The Third Formulation: The Kingdom of Ends

A third formulation: act as if you were a legislating member of a kingdom of ends — an imagined community where all rational beings are always treated as ends in themselves, and where the moral laws governing coexistence are ones any rational member could give their reasoned consent to.

When you evaluate whether a social practice, a law, or an institution is just, the Kantian question is: could it be approved by all rational beings if they placed themselves in the position of impartial legislators? Or is someone being treated merely as a means for others' benefit?

John Rawls, the most influential political philosopher of the twentieth century, built his theory of justice on a deeply Kantian foundation. His famous "veil of ignorance" — choose principles of justice without knowing what place you'll occupy in society — is a reworking of Kantian thought.

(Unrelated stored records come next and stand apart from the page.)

/-! ### Ends of commands (R157, R159, R176) -/

/-- The status of R176 and the lost-block report of R157. -/
def endStatus (c : Cmd) : Nat × Word :=
  let lost := (c.lost ++ c.abandoned).eraseDups
  if c.hostErr then (6, 0)
  else if c.guardErr then (5, 0)
  else if c.noCapacity then (0x0A, 0)
  else
    match lost with
    | [] => (0, 0)
    | x :: r => (4, BitVec.ofNat 64 (r.foldl min x + lost.length * 2 ^ 32))

/-- The lost blocks that a command has met are listed durably: in the home copies, and at the partner (R379). -/
def listDurable (s : State) (c : Cmd) : Bool := c.listed == 0 || (decide (c.listed ≤ s.array.lostDur) && protected_ s 0 c.iseq)

/-- A command ends with the status its execution has met; one that met lost blocks waits until their entries are durable (R379). -/
def endCmd05 (seq : Nat) (s : State) : State :=
  match findCmd s seq with
  | none => s
  | some c =>
    if !listDurable s c then modCmd seq (fun c => { c with phase := .running, clean := true }) s
    else finishCmd seq (endStatus c).1 (endStatus c).2 s

/-- Ledger changes up to a sequence number are in protected HBM (R281). -/
def ledgerDurable (s : State) (n : Nat) : Bool :=
  s.cache.appendQ.all fun r => match r with
    | .ledger l => decide (n < l.seq)
    | _ => true

/-- The plans of a command. -/
def cmdJobs (s : State) (seq : Nat) : List Nat :=
  (s.jobs.filter fun p => match p.2.purpose with
    | .readPart q _ _ => q == seq
    | .readOut q => q == seq
    | .hostOut q => q == seq
    | .writeIn q => q == seq
    | .verifyRead q _ _ => q == seq
    | .verifyCheck q _ _ => q == seq
    | _ => false).map (·.1)

/-- A VOL_QUERY has moved its record, or could not (R163, R173, R176). -/
def endQuery (seq : Nat) (s : State) : State :=
  modCmd seq (fun c => { c with verdict := some (endStatus c) }) s

/-- HOST_MEMORY_ERROR's effect (R163, R176): before its blocks have entered the cache a command's work is dropped and it
ends with status 6. -/
def hostError (seq : Nat) (s : State) : State :=
  match findCmd s seq with
  | none => s
  | some c =>
    if c.phase.result?.isSome || !(([1, 2, 0x43]).contains c.entry.opcode) || c.clean || c.verdict.isSome then s
    else
      let t := modCmd seq (fun c => { c with hostErr := true }) ((cmdJobs s seq).foldl (fun t i => cancelJob i t) s)
      if c.entry.opcode = 0x43 then endQuery seq t else endCmd05 seq t

/-- HOST_MEMORY_ERROR (R163). -/
def execHostMemoryError (cmd : Nat) (s : State) : Host.Outcome State Fault Refusal :=
  if serving s then .next (hostError cmd s) else .next s

/-! ### Reading (R154 to R158, R369, R371) -/

/-- The lookups of a command's parcels on port 0 (R292); `true` when all have been answered. -/
def lookupAll (seq : Nat) (ks : List Nat) (s : State) : Bool × State :=
  ks.foldl (fun (a : Bool × State) k =>
    if (findCmd a.2 seq).any fun c => c.resolved.contains k then a
    else
      let waiting := a.2.smc.fills.any (fun f => f.waiters.any fun w => w.1 == .cmd seq && parcelKey f.vol w.2 == k) ||
        a.2.smc.parked.any fun p => p.who == .cmd seq && parcelKey p.vol p.parcel == k
      if waiting then (false, a.2)
      else
        let r := smcLookup (keyVol k) (keyParcel k) 0 false (.cmd seq) a.2
        match r.1 with
        | .hit => (a.1, modCmd seq (fun c => { c with resolved := addOnce c.resolved k }) r.2)
        | _ => (false, r.2)) (true, s)

/-- The block numbers of a command within its volume. -/
def cmdBlocks (e : Entry) : List Nat := (List.range e.blocks).map (· + e.lba)

/-- The stripes of a command, by key, ascending. -/
def cmdStripes (v : Volume) (e : Entry) : List Nat :=
  if e.blocks = 0 then []
  else
    let a := e.lba / v.stripe
    let z := (e.lba + e.blocks - 1) / v.stripe
    (List.range (z + 1 - a)).map fun i => v.stripeOf e.volume ((a + i) * v.stripe)

/-- A command's blocks in a stripe, by number within the stripe. -/
def stripeShare (v : Volume) (e : Entry) (key : Nat) : List Nat :=
  let f := v.firstOf key
  let a := max e.lba f
  let z := min (e.lba + e.blocks) (f + v.stripe)
  (List.range (z - a)).map fun i => a + i - f

/-- A block that needs no drive: dirty in the cache, lost, or never written (R154, R156, R157, R338). -/
def knownBlock (s : State) (v : Volume) (key q : Nat) : Option (Option (List Byte)) :=
  match cachedBlock s v key q with
  | some b => some (some b)
  | none =>
    if isLost s (keyVol (key / 256)) (v.firstOf key + q) then some none
    else if groupZero (getEntry s (key / 256)) key then some (some (zeroBlock v))
    else none

/-- One stripe of a READ begins: known blocks go to the parent plan by index, the others are fetched (R369). -/
def readStripe (seq parent : Nat) (v : Volume) (e : Entry) (s : State) (key : Nat) : State :=
  let idx := fun q => v.firstOf key + q - e.lba
  let qs := stripeShare v e key
  let s1 := qs.foldl (fun t q => match knownBlock s v key q with
    | some (some b) => modJob parent (fun j => { j with
        got := tabInsert j.got (idx q) b
        pages := if (cachedBlock s v key q).isSome then addOnce j.pages (idx q) else j.pages }) t
    | some none => modCmd seq (fun c => { c with
        lost := c.lost ++ [idx q], listed := s.array.lostVer, iseq := max c.iseq s.pair.iseq }) t
    | none => t) s
  let want := (qs.filter fun q => (knownBlock s v key q).isNone).map v.tagOf
  if want.isEmpty then s1
  else
    let r := wantJob (.readPart seq (v.firstOf key) key) .foreground false 0 want [] [] s1
    (advanceFetch r.1 key (modJob parent (fun j => { j with left := j.left + 1 }) r.2)).2

/-- The DMA legs of some blocks of `unit` bytes to or from the host, at most 32 KiB each; `cached` says which of them lie in
cache pages, whose bytes are charged to HBM too (R87, R88). -/
def hostLegs (s : State) (out : Bool) (unit : Nat) (cached : List Bool) : List Work :=
  let per := max 1 (legMax s / unit)
  (List.range (ceilDiv cached.length per)).map fun i =>
    let g := (cached.drop (per * i)).take per
    let n := unit * g.length
    .leg { Leg.blank with
      kind := .dma, hostIn := if out then 0 else n, hostOut := if out then n else 0, hbm := unit * (g.filter id).length }

/-- The HBM transfer batches that take some bytes from the waystation to cache pages, and those that mirror them to the
partner, at most 64 KiB each (R87). -/
def pageLegs (bytes : Nat) (mirror : Bool) : List Work :=
  (cutLen 65536 (bytes + 1) (0, bytes)).flatMap fun r =>
    .leg { Leg.blank with kind := .hbm, hbm := r.2 } ::
      if mirror then [.leg { Leg.blank with kind := .hbm, hbm := r.2, epong := r.2 }] else []

/-- The host buffers of a command: the elements of its scatter lists, or one contiguous buffer (R117, R118). -/
def cmdBuffers (e : Entry) (mem : List HostFrag) : List SgElem :=
  if e.sgl then sgWalk mem (8192 * e.blocks + 65536) e.sgCount e.dataPtr (4096 * e.blocks) else [(e.dataPtr, 4096 * e.blocks)]

/-- A READ launched once its entries are known; its parts share one place in the queue (R100). -/
def launchRead (c : Cmd) (v : Volume) (s : State) : State :=
  withPlace (some s.drone.nextId) (fun t =>
    let r := wantJob (.readOut c.seq) .foreground false 0 [] [] [] t
    (cmdStripes v c.entry).foldl (readStripe c.seq r.1 v c.entry)
      (modCmd c.seq (fun c => { c with phase := .running }) r.2)) s

/-- One stripe of a VERIFY begins: all strips at the command's positions (R158); lost blocks are noted. -/
def verifyStripe (seq : Nat) (v : Volume) (e : Entry) (s : State) (key : Nat) : State :=
  let qs := stripeShare v e key
  let lost := qs.filter fun q => isLost s e.volume (v.firstOf key + q)
  let s1 := if lost.isEmpty then s else modCmd seq (fun c => { c with
    lost := c.lost ++ lost.map (fun q => v.firstOf key + q - e.lba), listed := s.array.lostVer, iseq := max c.iseq s.pair.iseq }) s
  if groupZero (getEntry s (key / 256)) key then s1
  else
    let xs := (qs.map (· % v.strip)).eraseDups
    let want := xs.flatMap fun x => (List.range (v.k + v.m)).map (blockTag x)
    let r := wantJob (.verifyRead seq (v.firstOf key) key) .foreground false 0 want [] [] s1
    (advanceFetch r.1 key (modCmd seq (fun c => { c with parts := c.parts + 1 }) r.2)).2

/-- A stripe has a destage planned or in flight. -/
def inFlight (s : State) (key : Nat) : Bool := (getDesc s key).intents.any fun i => i.phase != .open_ && i.phase != .retiring

/-- A VERIFY launched; its parts share one place in the queue (R100). -/
def launchVerify (c : Cmd) (v : Volume) (s : State) : State :=
  let s1 := withPlace (some s.drone.nextId) (fun t => (cmdStripes v c.entry).foldl (verifyStripe c.seq v c.entry)
    (modCmd c.seq (fun c => { c with phase := .running }) t)) s
  if (findCmd s1 c.seq).any fun c => c.parts = 0 then endCmd05 c.seq s1 else s1

/-- A resize that has taken effect still discards or zeroes blocks of a later command (R172). -/
def resizeBars (s : State) (c : Cmd) : Bool :=
  s.host.cmds.any fun d => decide (d.seq < c.seq) && d.entry.opcode == 0x42 && d.entry.volume == c.entry.volume &&
    d.phase.result?.isNone && d.parts != 0 && d.verdict.isNone &&
    decide (min d.oldSize (d.entry.lba + 1) < c.entry.lba + c.entry.blocks) &&
    decide (c.entry.lba < max d.oldSize (d.entry.lba + 1))

/-- A READ or VERIFY goes on once every entry it needs has been looked up. -/
def tryRead (seq : Nat) (s : State) : State :=
  match findCmd s seq with
  | none => s
  | some c =>
    match getVol s c.entry.volume with
    | none => finishCmd seq 9 0 s
    | some v =>
      let r := lookupAll seq (cmdParcels v c.entry) s
      if !r.1 || resizeBars s c then modCmd seq (fun c => { c with phase := .waiting }) r.2
      else if c.entry.opcode = 1 then launchRead c v r.2
      else launchVerify c v r.2

/-- A command waits for its row: just decoded, with an opcode. -/
def ready05 (s : State) (seq op : Nat) : Option Cmd :=
  (findCmd s seq).filter fun c => c.phase == .decoded && c.entry.opcode == op

/-- READ (R154), with the host memory that holds its scatter lists. -/
def execRead (cmd : Nat) (mem : List HostFrag) (s : State) : Host.Outcome State Fault Refusal :=
  match ready05 s cmd 1 with
  | none => .next s
  | some c =>
    if serving s then .next (tryRead cmd (modCmd cmd (fun x => { x with sg := cmdBuffers c.entry mem }) s)) else .next s

/-- VERIFY (R158). -/
def execVerify (cmd : Nat) (s : State) : Host.Outcome State Fault Refusal :=
  match ready05 s cmd 7 with
  | none => .next s
  | some _ => if serving s then .next (tryRead cmd s) else .next s

/-- Lost blocks met by a command: its report, and the list (R157, R371, R379). -/
def meetLost (seq : Nat) (v : Volume) (e : Entry) (key : Nat) (tags : List Nat) (s : State) : State :=
  let bs := sortBy (fun a b => decide (a ≤ b)) ((tags.filter fun t => t % 64 < v.k).map fun t => v.firstOf key + v.blockOf t)
  if bs.isEmpty then s
  else
    let mine := bs.filter fun b => decide (e.lba ≤ b) && decide (b < e.lba + e.blocks)
    let s1 := addLost none (runEntries 1 (keyVol (key / 256)) bs) s
    modCmd seq (fun c => { c with lost := c.lost ++ mine.map (· - e.lba), listed := s1.array.lostVer, iseq := s1.pair.iseq }) s1

/-- The plan of a READ that collects its blocks. -/
def outJob (s : State) (seq : Nat) : Option Nat := (s.jobs.find? fun p => p.2.purpose == .readOut seq).map (·.1)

If you don't know whether you'll be rich or poor, male or female, what laws would you choose? Probably the most egalitarian ones. And that, for Rawls as for Kant, is not utopian but a rational requirement.

Duty for Duty's Sake: The Hardest Part to Accept

Kant says an action has genuine moral worth only when done from duty — not from inclination, sympathy, or affection. If you help someone because you enjoy it or because it makes you feel good, Kant doesn't say that's bad. But he says it has no properly moral value. Moral worth appears when you help because it's your duty, even when you don't feel like it.

That sounds cold. The German poet Schiller satirized it: "I like to serve my friends, but I do so with pleasure; hence I am often troubled that I am not virtuous." The irony was perfect.

Kant's response: the foundation of moral action cannot be emotion because emotions are contingent and variable. Today I feel like helping — tomorrow I don't. A morality that rests on emotions is a morality of moods. Duty, by contrast, is constant. It doesn't depend on how I feel. And that's what makes it reliable as the foundation of moral life and social coexistence.

The Man Who Went Nowhere and Arrived Everywhere

When the French Revolution broke out in 1789, Kant was sixty-five. It's said that when he heard the news from Paris, he broke his walking routine for the first time and returned home early, so excited was he. For Kant, that French citizens were giving themselves their own laws — exercising collective political autonomy — was the historical realization closest to what he had been thinking about in the abstract for decades.

Autonomy. Giving yourself your own law. In individual morality as in politics, that was the key.

Why Does This Matter to Us?

When you're about to make a decision, when you're evaluating whether something is right or wrong — what criterion do you use? Consequences? What's socially acceptable? What's convenient? What you were told is right?

Kant says there's a deeper, more universal, more honest criterion. Ask yourself whether you could will that everyone act the way you're thinking of acting. Ask whether you're treating the people involved as ends in themselves or as tools for your purposes.

It's not a comfortable question. Many times the answer forces us to change course. But Kant would say that in that discomfort lies real freedom: not the freedom to do what we want, but the freedom to act according to a law our reason can validate universally.

The man who set the clocks of Königsberg by his punctuality was, in his way, exercising that freedom — not because his routines were intrinsically moral, but because he had thought deeply about what it meant to live well and acted accordingly. With conviction, with consistency, with the seriousness of someone who knows that the rules he gives himself matter.

If something in this piece bothered you or opened up a question — that's exactly what philosophy is supposed to do.